Task instructions: Report how many lines of the data below contain "decide". Give nothing besides the number.

The input:
* * * * * * *
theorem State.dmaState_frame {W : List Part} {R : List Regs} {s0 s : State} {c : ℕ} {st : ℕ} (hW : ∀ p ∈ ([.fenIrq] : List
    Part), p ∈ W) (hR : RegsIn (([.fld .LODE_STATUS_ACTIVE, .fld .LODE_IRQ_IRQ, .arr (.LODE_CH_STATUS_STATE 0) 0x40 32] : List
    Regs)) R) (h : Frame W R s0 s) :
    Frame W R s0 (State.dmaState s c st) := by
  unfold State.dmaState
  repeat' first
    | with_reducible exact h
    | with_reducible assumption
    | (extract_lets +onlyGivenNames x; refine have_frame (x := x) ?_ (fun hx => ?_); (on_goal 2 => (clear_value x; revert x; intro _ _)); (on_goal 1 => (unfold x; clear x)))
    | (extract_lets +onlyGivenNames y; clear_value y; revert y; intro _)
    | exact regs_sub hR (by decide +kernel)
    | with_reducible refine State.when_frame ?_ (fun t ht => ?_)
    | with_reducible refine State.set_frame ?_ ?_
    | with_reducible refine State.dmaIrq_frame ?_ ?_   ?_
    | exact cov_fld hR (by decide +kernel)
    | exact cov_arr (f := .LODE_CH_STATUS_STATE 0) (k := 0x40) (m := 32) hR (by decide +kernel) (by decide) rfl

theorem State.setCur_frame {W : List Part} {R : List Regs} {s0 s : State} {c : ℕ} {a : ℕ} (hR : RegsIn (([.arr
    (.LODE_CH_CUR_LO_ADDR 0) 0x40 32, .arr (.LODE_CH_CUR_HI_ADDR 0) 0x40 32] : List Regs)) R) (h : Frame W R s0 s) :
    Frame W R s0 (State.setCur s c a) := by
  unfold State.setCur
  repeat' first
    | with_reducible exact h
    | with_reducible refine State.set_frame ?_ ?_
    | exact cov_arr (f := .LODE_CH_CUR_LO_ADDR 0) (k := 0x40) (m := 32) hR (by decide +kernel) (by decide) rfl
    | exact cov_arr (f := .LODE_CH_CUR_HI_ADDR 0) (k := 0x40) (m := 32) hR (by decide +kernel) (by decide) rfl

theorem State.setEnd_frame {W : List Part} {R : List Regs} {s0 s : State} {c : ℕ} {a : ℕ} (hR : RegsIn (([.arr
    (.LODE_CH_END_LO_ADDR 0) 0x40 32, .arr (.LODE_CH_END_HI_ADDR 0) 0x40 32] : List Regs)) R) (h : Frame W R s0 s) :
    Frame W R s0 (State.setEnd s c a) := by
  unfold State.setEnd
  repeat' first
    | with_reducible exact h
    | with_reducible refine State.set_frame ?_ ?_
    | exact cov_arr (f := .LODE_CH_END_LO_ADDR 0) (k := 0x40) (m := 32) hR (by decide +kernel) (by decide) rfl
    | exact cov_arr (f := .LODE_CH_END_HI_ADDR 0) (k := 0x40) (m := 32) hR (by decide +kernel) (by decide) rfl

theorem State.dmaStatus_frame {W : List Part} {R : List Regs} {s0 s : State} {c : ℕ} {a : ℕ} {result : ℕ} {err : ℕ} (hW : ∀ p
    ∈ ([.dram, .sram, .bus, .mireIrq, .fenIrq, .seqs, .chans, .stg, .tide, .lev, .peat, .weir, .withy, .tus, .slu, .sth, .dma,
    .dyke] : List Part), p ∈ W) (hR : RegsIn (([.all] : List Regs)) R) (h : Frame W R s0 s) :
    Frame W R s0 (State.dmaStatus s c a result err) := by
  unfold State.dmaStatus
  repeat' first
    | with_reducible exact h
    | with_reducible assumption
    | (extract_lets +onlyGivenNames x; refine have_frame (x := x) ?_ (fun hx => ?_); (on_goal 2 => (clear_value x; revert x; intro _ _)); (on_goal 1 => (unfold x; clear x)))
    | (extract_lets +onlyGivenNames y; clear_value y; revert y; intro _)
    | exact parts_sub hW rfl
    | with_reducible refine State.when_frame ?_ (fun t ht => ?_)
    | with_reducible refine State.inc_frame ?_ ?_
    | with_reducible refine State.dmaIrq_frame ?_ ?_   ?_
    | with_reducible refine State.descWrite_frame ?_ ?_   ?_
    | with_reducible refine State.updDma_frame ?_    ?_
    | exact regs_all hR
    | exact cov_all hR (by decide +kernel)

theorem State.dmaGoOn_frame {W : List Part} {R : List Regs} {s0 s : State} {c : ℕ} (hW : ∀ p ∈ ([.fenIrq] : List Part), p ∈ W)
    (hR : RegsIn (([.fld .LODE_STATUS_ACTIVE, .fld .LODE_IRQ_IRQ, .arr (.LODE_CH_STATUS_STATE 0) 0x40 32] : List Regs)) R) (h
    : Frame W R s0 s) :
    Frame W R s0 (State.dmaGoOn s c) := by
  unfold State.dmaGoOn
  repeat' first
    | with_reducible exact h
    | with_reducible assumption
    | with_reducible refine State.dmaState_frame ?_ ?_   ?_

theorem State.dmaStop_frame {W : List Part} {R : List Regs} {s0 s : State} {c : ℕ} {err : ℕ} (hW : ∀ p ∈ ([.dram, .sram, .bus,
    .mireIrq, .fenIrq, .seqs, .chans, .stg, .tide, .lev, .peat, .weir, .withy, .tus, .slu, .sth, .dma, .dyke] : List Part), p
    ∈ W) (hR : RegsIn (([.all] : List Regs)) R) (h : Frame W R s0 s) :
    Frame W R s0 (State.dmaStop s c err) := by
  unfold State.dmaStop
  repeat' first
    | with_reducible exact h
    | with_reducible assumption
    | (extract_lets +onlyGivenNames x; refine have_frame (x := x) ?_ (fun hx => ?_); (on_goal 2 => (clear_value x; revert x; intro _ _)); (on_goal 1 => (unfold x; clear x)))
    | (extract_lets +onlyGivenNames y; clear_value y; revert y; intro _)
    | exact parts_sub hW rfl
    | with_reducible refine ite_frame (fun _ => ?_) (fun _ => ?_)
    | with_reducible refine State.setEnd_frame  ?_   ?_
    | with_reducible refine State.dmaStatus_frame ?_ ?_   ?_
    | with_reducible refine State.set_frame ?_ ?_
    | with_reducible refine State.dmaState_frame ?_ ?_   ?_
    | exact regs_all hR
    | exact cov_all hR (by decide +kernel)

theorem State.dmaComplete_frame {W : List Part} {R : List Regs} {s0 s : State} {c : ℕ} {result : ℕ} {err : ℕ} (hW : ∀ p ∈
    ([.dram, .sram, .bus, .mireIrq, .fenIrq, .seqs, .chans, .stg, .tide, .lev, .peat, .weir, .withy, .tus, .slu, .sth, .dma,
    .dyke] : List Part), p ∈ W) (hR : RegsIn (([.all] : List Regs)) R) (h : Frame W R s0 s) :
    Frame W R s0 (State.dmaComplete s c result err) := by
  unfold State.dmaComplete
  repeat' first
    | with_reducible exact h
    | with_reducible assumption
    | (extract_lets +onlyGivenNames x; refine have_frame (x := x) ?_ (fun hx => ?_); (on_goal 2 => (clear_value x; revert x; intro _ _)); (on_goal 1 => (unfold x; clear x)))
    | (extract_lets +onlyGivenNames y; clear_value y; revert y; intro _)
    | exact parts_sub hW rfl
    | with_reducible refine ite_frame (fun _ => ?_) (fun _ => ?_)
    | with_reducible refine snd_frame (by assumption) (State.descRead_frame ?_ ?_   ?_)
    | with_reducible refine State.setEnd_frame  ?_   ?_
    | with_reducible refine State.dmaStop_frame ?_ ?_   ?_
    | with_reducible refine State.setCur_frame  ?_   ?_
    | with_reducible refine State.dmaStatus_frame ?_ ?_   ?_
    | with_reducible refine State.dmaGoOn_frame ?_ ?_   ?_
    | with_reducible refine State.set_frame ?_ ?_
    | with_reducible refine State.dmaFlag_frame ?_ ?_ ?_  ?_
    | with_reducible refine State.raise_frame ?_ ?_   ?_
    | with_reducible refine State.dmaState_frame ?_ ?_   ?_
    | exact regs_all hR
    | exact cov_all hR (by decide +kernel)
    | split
* * * * * * *
Output below: 10